Leon meets the shepherd Snetsky (played by the popular Tasos Pezirkianidis – you know he is popular because the audience applauded when he stepped on the stage) who establishes that he is a charming idiot. Snetsky has lost his flock and asks Leon to tell the sheep, if he sees them, that he is looking for them. He has a couple of dozen – well, fourteen – sheep. He can’t remember his first name but he calls himself “Something Something Snetsky.”

Yenchna, the vendor (Poluxeni Spyropoulou), calls out that she is selling fish but has only flowers. It is not her fault the fishermen did not catch any fish. She has to sell something and offers flowers as if they were fish. She complains that she has not received a letter from her daughter for a year. But she lives here, the postman Mishkin (Roula Pantelidou) reminds her. Thank God, replies Yenchna, otherwise I would have had no news from her.

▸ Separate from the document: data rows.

-- ==== Sys2Proof/Laws/Access.lean ====
section
/-! SUPPORT. What an access of the access stream leaves alone besides its records, lines and counters: memory, the functions'
configuration, waiting records. -/

namespace Sys2Proof.Machine

/-- From s to t memory, the functions' configuration and the waiting fault records are as they were, and the counters of the
core report nothing still. -/
structure Keeps (s t : State) (core : Nat) : Prop where
  mem : t.mem = s.mem
  vfs : t.vfs = s.vfs
  pending : t.pending = s.pending
  calm : s.Calm core → t.Calm core
theorem Keeps.refl (s : State) (core : Nat) : Keeps s s core := ⟨rfl, rfl, rfl, id⟩
theorem Keeps.ite {s t u : State} {core : Nat} {p : Prop} [Decidable p] (h : Keeps s t core) (k : Keeps s u core) :
    Keeps s (if p then t else u) core := by
  split
  · exact h
  · exact k
theorem Keeps.trans {s t u : State} {core : Nat} (h : Keeps s t core) (k : Keeps t u core) : Keeps s u core :=
  ⟨k.mem.trans h.mem, k.vfs.trans h.vfs, k.pending.trans h.pending, fun x => k.calm (h.calm x)⟩
theorem Keeps.quiet {s t : State} {core : Nat} (h : Keeps s t core) (q : s.Quiet) : t.Quiet := by
  unfold State.Quiet at *
  rwa [h.pending, h.vfs]
/-- A fold of steps that each keep. -/
theorem Keeps.foldl {α : Type} {core : Nat} (f : State → α → State) (hf : ∀ s a, s.Quiet → s.Calm core → Keeps s (f s a) core)
    (l : List α) (s : State) (q : s.Quiet) (c : s.Calm core) : Keeps s (l.foldl f s) core := by
  induction l generalizing s with
  | nil => exact Keeps.refl s core
  | cons a r ih =>
    have h := hf s a q c
    exact h.trans (ih _ (h.quiet q) (h.calm c))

Leon meets the most educated man in town, Dr. Zubritsky (Vasilis Spyropoulos) and his wife Lenya (Giolanta Balaoura), both stupid of course, but they reveal the origin of the curse. They have hired Leon to educate their dumb as a stump daughter Sophia. Leon soon meets Sophia (Kleio Danai Othonaiou), stupid and ignorant but very fetching even in an ugly orange dress.  

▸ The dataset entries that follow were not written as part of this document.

-- ==== Sys2Proof/Tests/Slice0.lean ====
section
/-! SUPPORT. Tests: words of the spec's encodings, ill-formed terms that the checks refuse, one-step results, and for each
statement with hypotheses a state and operands that meet them. Expected results are worked by hand from the rules named. -/

namespace Sys2Proof.Tests

set_option Elab.async false

open Sys2Proof Sys2Proof.Machine

/-! ### Words, from the tables of worked encodings and from R96-R115 -/

/-- An instruction of up to three parcels decodes to i. -/
def reads (p0 p1 p2 : Parcel) (i : Instr) : Bool :=
  match decodeParcels p0 p1 p2 with | .ok j => j == i | .error _ => false
/-- The parcels are refused with this cause. -/
def refuses (p0 p1 p2 : Parcel) (cause : Nat) : Bool :=
  match decodeParcels p0 p1 p2 with | .ok _ => false | .error k => k == cause
/-- The fields of a short class-E form without a guard. -/
def short (fn : BitVec 4) (d a b : BitVec 5) : EArgs := { g := 0, fn := fn, b := b, a := a, d := d, form := .short }
/-- The fields of a medium class-E form without a guard or a pattern. -/
def medium (fn : BitVec 4) (d a b : BitVec 5) (imm : BitVec 23) : EArgs :=
  { g := 0, fn := fn, b := b, a := a, d := d, form := .medium false 0 0 imm }
/-- The fields of a long class-E form without a guard or a pattern. -/
def long (fn : BitVec 4) (d a b : BitVec 5) (asrc bsrc sfmt dfmt : BitVec 4) (lit : BitVec 32) : EArgs :=
  { g := 0, fn := fn, b := b, a := a, d := d, form := .long false 0 0 0 asrc bsrc sfmt dfmt lit }

theorem test_words_arithmetic :
    reads 0x00629404 0 0 (.add 5 5 (.reg 6)) = true ∧ reads 0x00019070 0 0 (.xmint false 4 3 (.reg 0)) = true ∧
    reads 0x00033419 0xFFFFFA00 0 (.rem false 13 6 (.imm (BitVec.ofInt 23 (-3)))) = true ∧
    reads 0x0004385D 0x00027800 0 (.bfxImm false 14 8 60 4) = true ∧
    reads 0x00002066 0 0x01000000 (.li false 8 (.lit 0 0x01000000)) = true ∧
    reads 0x00001469 0x0FFF0000 0 (.lia 5 (.imm 0x7FF80)) = true := by decide +kernel
theorem test_words_flow :
    reads 0x02030085 0xFFFFFA00 0 (.bc .ne 6 0 (BitVec.ofInt 23 (-3))) = true := by decide +kernel
theorem test_words_memory :
    reads 0x0602A0C0 0 0 (.ld .i64 8 5 (.reg 0)) = true ∧ reads 0x000000D8 0 0 (.ldsq 0 0 (.reg 0)) = true := by decide +kernel
theorem test_words_vector :
    reads 0x40029A41 0x33 0 (.vmov { g := 2, fn := 0, b := 0, a := 5, d := 6, form := .medium true 1 3 0 }) = true ∧
    reads 0x40310501 0x53 0 (.vadd { g := 2, fn := 0, b := 3, a := 2, d := 1, form := .medium true 1 5 0 }) = true ∧
    reads 0x0001110E 0x00908400 0
      (.vfma { g := 0, fn := 0, b := 0, a := 2, d := 4, form := .long false 0 0 0x42 0 9 0 0 0 }) = true ∧
    reads 0x06000246 0 0 (.vsplat (long 3 0 0 0 0 0 0 0 0)) = true := by decide +kernel
theorem test_words_compare_convert :
    reads 0x045209C0 0 0 (.vcmp (short 2 2 4 5)) = true ∧
    reads 0x0AC32A01 0x2000 0 (.vcvt (medium 5 10 6 12 0x10)) = true ∧
    reads 0x00049274 0 0 (.vpush (short 0 4 9 0)) = true := by decide +kernel
theorem test_words_scratch :
    reads 0x00000682 0x02000000 0 (.kset 1 0 512 0) = true ∧ reads 0x0000068C 0 0 (.vsts (short 0 1 0 0)) = true ∧
    reads 0x00012288 0 0 (.vlds (short 0 8 2 0)) = true ∧ reads 0x00000299 0x08010200 0 (.rep 1 4 1) = true ∧
    reads 0x00008EA8 0 0 (.vwind (short 0 3 1 0)) = true := by decide +kernel
theorem test_words_jobs_atomics :
    reads 0x0005AB00 0 0 (.emsg 10 11 0) = true ∧ reads 0x00C5AB00 0 0 (.emsg 10 11 12) = true ∧
    reads 0x00050F04 0 0 (.jtest 3 10) = true ∧ reads 0x00050308 0 0 (.jwait 0 10) = true ∧
    reads 0x10628F0C 0 0 (.amo true .add 3 5 6) = true ∧
    reads 0x10628F0D 0x2800 0 (.amoOrdered true .add .rel .pk 3 5 6) = true ∧
    reads 0x02629311 0x3800 0 (.casOrdered true .acqrel .pk 4 5 6) = true ∧
    reads 0x00628315 0x01FFF000 0 (.waccImm (BitVec.ofInt 16 (-8)) 5 6) = true ∧
    reads 0x18028B18 0 0 (.ldacq true .pk 2 5 (.reg 0)) = true ∧
    reads 0x1802A71C 0 0 (.strel true .pk 9 5 (.reg 0)) = true := by decide +kernel
theorem test_words_ordering :
    reads 0x06000320 0 0 (.fence .di) = true ∧ reads 0x00000325 0x00020400 0 (.xfence 2 1) = true ∧
    reads 0x04000328 0 0 (.bar .cl) = true ∧ reads 0x1603932C 0 0 (.barv true .di 4 7) = true ∧
    reads 0x14030330 0 0 (.barwWt .cl 6) = true ∧ reads 0x00020F34 0 0 (.wfe 3 4) = true ∧
    reads 0x00520338 0 0 (.sev 4 5) = true ∧ reads 0x00000F58 0 0 (.phcrd false 3) = true ∧
    reads 0x00520F55 0x400 0 (.trel 2 3 4 5) = true := by decide +kernel
theorem test_words_launch_sections :
    reads 0x00629F5C 0 0 (.launch false 7 5 6) = true ∧ reads 0x0004274C 0 0 (.ordent 9 8) = true ∧
    reads 0x0204034C 0 0 (.ordentRsv 8) = true ∧ reads 0x00040350 0 0 (.ordlv 8) = true := by decide +kernel
theorem test_words_system :
    reads 0x0000038C 0 0 .trap = true ∧ reads 0x0000038D 0x0E00 0 (.trapN 7) = true ∧ reads 0x00000390 0 0 .eret = true ∧
    reads 0x000003C8 0 0 .brk = true ∧ reads 0x00000FBC 0 0 (.idle 3) = true ∧ reads 0x0006039C 0 0 (.hwait 12) = true ∧
    reads 0x00000398 0 0 .hend = true ∧ reads 0x000003A8 0 0 .retire = true ∧ reads 0x080003A4 0 0 (.rets .pk 0) = true ∧
    reads 0x040483A4 0 0 (.rets .cl 9) = true ∧ reads 0x000383CC 0 0 (.wdead 7) = true := by decide +kernel
theorem test_words_supervisor :
    reads 0x000383AC 0 0 (.xlinvPg 7) = true ∧ reads 0x020003AC 0 0 .xlinvAll = true ∧ reads 0x040003AC 0 0 .xlinvBnd = true ∧
    reads 0x000493B8 0 0 (.logrp 4 9) = true ∧ reads 0x04028FC4 0 0 (.residDemote 3 5) = true ∧
    reads 0x00628FC0 0 0 (.cload 3 5 6) = true := by decide +kernel
/-- The words that the spec refuses: a length of 0b11, a reserved opcode, a length that the opcode lacks, a guard on class A, a queue
against its direction; with R116, a reserved FN, and R279's scope .ln in a fence. -/
theorem test_words_refused :
    refuses 0x00000007 0 0 2 = true ∧ refuses 0x00000074 0 0 1 = true ∧ refuses 0x00000245 0 0 1 = true ∧
    refuses 0x20629404 0 0 1 = true ∧ refuses 0x000010D8 0 0 3 = true ∧ refuses 0x1E000100 0 0 1 = true ∧
    refuses 0x00000320 0 0 1 = true := by decide +kernel
/-- A word as the operation table numbers it, and an encoding written back (R96-R102). -/
theorem test_words_table :
    decodeTableWord 32 0x00629404 = some (.add 5 5 (.reg 6)) ∧ encode (.rep 1 4 1) = [0x00000299, 0x08010200] ∧
    encode (.waccImm (BitVec.ofInt 16 (-8)) 5 6) = [0x00628315, 0x01FFF000] := by decide +kernel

Leon and Sophia fall in love and the plot will lead to the inevitable, including the breaking of the curse. The play has charm and humour but unfortunately this production manages to do away with just about all of that.

The set consists of a few painted, moveable panels that represent abstract views of a village or something. They do nothing to bring out the essential idea of a village in a fable. The costumes are modern or worse with no attempt to give any notion of a magical place where loveable people live and love will triumph. The actors are trapped in a production that goes against the essential quality of the play which is that of a mythical place that we will enjoy visiting for a couple of hours.

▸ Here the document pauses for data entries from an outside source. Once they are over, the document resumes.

-- ==== Sys2Proof/Machine/Display.lean ====
section
/-! DEFINITION. The framebuffer and the display instructions (10_state.md R29; 43_display.md R150 to R153). -/

namespace Sys2Proof.Machine

/-- The cell of column `cx` and row `cy`, `FB[cy*64 + cx]`; false outside the grid. -/
def cellAt (fb : Framebuffer) (cx cy : Nat) : Bool :=
  if h : cy < 32 then fb[cy].getLsbD cx else false

/-- `FB[j] <- FB[j] xor 1` for the cell of column `cx` and row `cy`, clipped at the grid's edges. -/
def flipCell (fb : Framebuffer) (cx cy : Nat) : Framebuffer :=
  if h : cy < 32 then fb.set cy (fb[cy] ^^^ (1#64 <<< cx)) else fb

/-- `CLS` sets every cell to 0 (R150). -/
def blankFramebuffer : Framebuffer := Vector.replicate 32 0

/-- What a draw has done so far: the framebuffer and whether a set cell was cleared (R151). -/
structure Drawing where
  fb        : Framebuffer
  collision : Bool
deriving DecidableEq, Repr

/-- Sprite column `c` of the row byte `b` at row `cy`: bit `7 - c` of the byte is the pixel (D12; log 13); columns
past the right edge are clipped. -/
def drawPixel (b : Byte) (x0 cy : Nat) (d : Drawing) (c : Nat) : Drawing :=
  if x0 + c ≤ 63 ∧ b.getLsbD (7 - c) = true then
    { fb := flipCell d.fb (x0 + c) cy, collision := d.collision || cellAt d.fb (x0 + c) cy }
  else d

/-- One sprite row, leftmost column first; rows below the bottom edge are clipped (R151). -/
def drawRow (b : Byte) (x0 cy : Nat) (d : Drawing) : Drawing :=
  if cy ≤ 31 then (List.range 8).foldl (drawPixel b x0 cy) d else d

/-- Sprite rows from the top: the first byte at row `cy`, the next below it (R151). -/
def drawRows : List Byte → Nat → Nat → Drawing → Drawing
  | [], _, _, d => d
  | b :: bs, x0, cy, d => drawRows bs x0 (cy + 1) (drawRow b x0 cy d)

/-- The drawing of `DRW Vx, Vy, n`: n bytes from `I`, at (`V[x]` mod 64, `V[y]` mod 32) (R151). -/
def spriteDrawn (x y : Reg) (n : Nat) (s : State) : Drawing :=
  drawRows (s.loadBytes (effectiveAddress s 0) n) (startColumn x s) (startRow y s)
    { fb := s.fb, collision := false }

/-- The vsync gate holds the draw back: `VSYNC_GATING` and `VBLANK = 0` (R152). -/
def drawGated (s : State) : Bool := s.params.vsyncGating && !s.vblank

/-- `VBLANK` after a completed draw: cleared where the draw is gated at all (R152, D15; log 22). -/
def vblankAfterDraw (s : State) : Bool := !s.params.vsyncGating && s.vblank

/-- A draw that completes: the framebuffer, VF with the collision, `VBLANK` (R151, R152). -/
def drawCompleted (d : Drawing) (s : State) : State :=
  { s with fb := d.fb, vblank := vblankAfterDraw s }.setV VF (flagByte d.collision) |>.advance

/-- `CLS` (R150): not gated, VF not written. -/
def execCls (s : State) : Host.Outcome State Fault Refusal :=
  .next { s with fb := blankFramebuffer }.advance

/-- `DRW Vx, Vy, n` (R151, R152): retry at the gate, then the range check of all n bytes, then the draw.
With n = 0 no byte is read and none is checked (D22; log 25). -/
def execDrw (x y : Reg) (n : Nat) (s : State) : Host.Outcome State Fault Refusal :=
  if drawGated s then .next s
  else if n = 0 then .next (drawCompleted (spriteDrawn x y 0 s) s)
  else .next (rangeChecked (.drw x y n) (effectiveAddress s (n - 1)) s (drawCompleted (spriteDrawn x y n s) s))

end Sys2Proof.Machine
end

The play was performed in the small and well-attended Closed Municipal Theatre of Sykies in suburban Thessaloniki. The unfortunate adjective “closed” I assume is intended to differentiate it from the nearby open air theatre and not to indicate that it is shut. The National Theatre of Northern Greece has adopted the laudable idea of bringing theatre to the people instead of waiting for them to travel to the center of the city.

The people of Sykies were treated to a play that can provide many laughs and considerable pleasure but unfortunately this production provided neither in any significant quantity.

Fools by Neil Simon in a translation by Errikos Belies opened on February 9, 2018 at the Closed Municipal Theatre of Sykies, Riga Feraiou and Megaron, Sykies, Thessaloniki, Greece.